[Stored data entries]
==============================

theorem witness_RegisterAccesses :
    (let s := tUp id
     s.reaches .host 0x10 0 0x10 ∧ s.reaches (.csr 0) 0x10 0 0x10 ∧ s.reaches .host 0x14 0 0x14 ∧ s.reaches .host 0 0 0 ∧
     pairOf (winRow CH_CMD_BASE) = some false ∧ pairOf (winRow (CH_CMD_BASE + 4)) = some true ∧ pinOff 0x14 = none ∧
     s.chAccepts 0 .host CH_CMD_BASE = true ∧ (s.chan 0).idle = true ∧ pairOf (winRow 0x1102c) = none ∧
     s.reaches .host 0x1102c 0 0x1102c ∧ s.chAccepts 0 .host 0x1102c = true ∧
     ((chRow 0x1102c).map (fun r => r.ro || r.wo)) = some false ∧ ((chRow 0x10).map (·.ro)) = some false ∧
     windowOf 0x3300050 = .common ∧ ((glRow 0x3300050).map (fun r => r.pair || r.ro || r.wo)) = some false ∧
     (s.glAct .host 0x3300050 5).isNone = true ∧
     (nx (exec (.registerWrite .host 0x1102c 5) s)).hostFirst 0 (.csr 0) 0x1102c = true) ∧
    (∀ u : State, (u.chAct 0 .host 0x1102c 5).isNone = true) := by
  refine ⟨by decide +kernel, fun u => rfl⟩

theorem witness_RecordsAreAccepted_sig : (tUp id).hostUp = true ∧ (tUp id).live 0 = true := by decide +kernel

/-- R11: the low word is staged, the high word sets both; a low read latches the high word. -/
theorem test_pair : let s := nx (exec (.pairHighWrite .host 0x14 2) (nx (exec (.pairLowWrite .host 0x10 7) (tUp id))))
    (s.chan 0).reg64 CH_CMD_BASE = 0x200000007 ∧
    (nx (exec (.pairHighRead .host ⟨0x14, 1⟩) (nx (exec (.pairLowRead .host ⟨0x10, 15⟩) s)))).answer = some ⟨.ok, [2]⟩ := by decide +kernel

theorem witness_HostPortRequests :
    (let s := tUp (fun x => x.setReg64 DRAM_TOP 0x40000000)
     s.hostUp = true ∧ s.members none = [0] ∧ s.members (some 0) = [] ∧ s.apOpen 0 = true ∧ s.apOpen 1 = false ∧
     s.bar4Addr 0 0x100 = some 0x100 ∧ (s.chan 0).dramTop = 0x40000000 ∧ s.bar4Addr 0 0x40000000 = some 0x40000000 ∧
     (s.chan 0).spad.err = [] ∧ (s.chan 0).dram.err = [] ∧ (s.chan 0).dram.hold = 0 ∧ pairOf (winRow 0x11030) = none ∧ pinOff 0x11030 = none ∧
     ((chRow 0x11030).map (fun r => r.ro || r.wo)) = some false) ∧
    (∀ (u : State) (c : ChId), u.chAccepts c .host 0x11030 = true ∧ (u.chAct c .host 0x11030 5).isNone = true) := by
  refine ⟨by decide +kernel, fun u c => ⟨rfl, rfl⟩⟩

theorem test_host_port : let s := tUp (fun x => x.setReg64 DRAM_TOP 0x40000000)
    (nx (exec (.bar2Read 0 8 2) (nx (exec (.bar2Write 0 9 [7]) s)))).answer = some ⟨.ok, [0, 7]⟩ ∧
    (nx (exec (.bar4Read 0 64 2) (nx (exec (.bar4Write 0 65 [7]) s)))).answer = some ⟨.ok, [0, 7]⟩ ∧
    (nx (exec (.steeringEntryWrite 3 1 0x81) s)).reg (STEER 3 1) = 0xC1 ∧
    (nx (exec (.broadcastWrite none 0x11030 5) s)).members none = [0] ∧
    ((nx (exec (.broadcastWrite none 0x11030 5) s)).chan 0).reg 0x11030 = 5 := by decide +kernel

==============================

ASSIGNED TASK –
Scan the lines above for "hostUp", then copy every one that has it.

RESULT OF THE EXERCISE –
theorem witness_RecordsAreAccepted_sig : (tUp id).hostUp = true ∧ (tUp id).live 0 = true := by decide +kernel
     s.hostUp = true ∧ s.members none = [0] ∧ s.members (some 0) = [] ∧ s.apOpen 0 = true ∧ s.apOpen 1 = false ∧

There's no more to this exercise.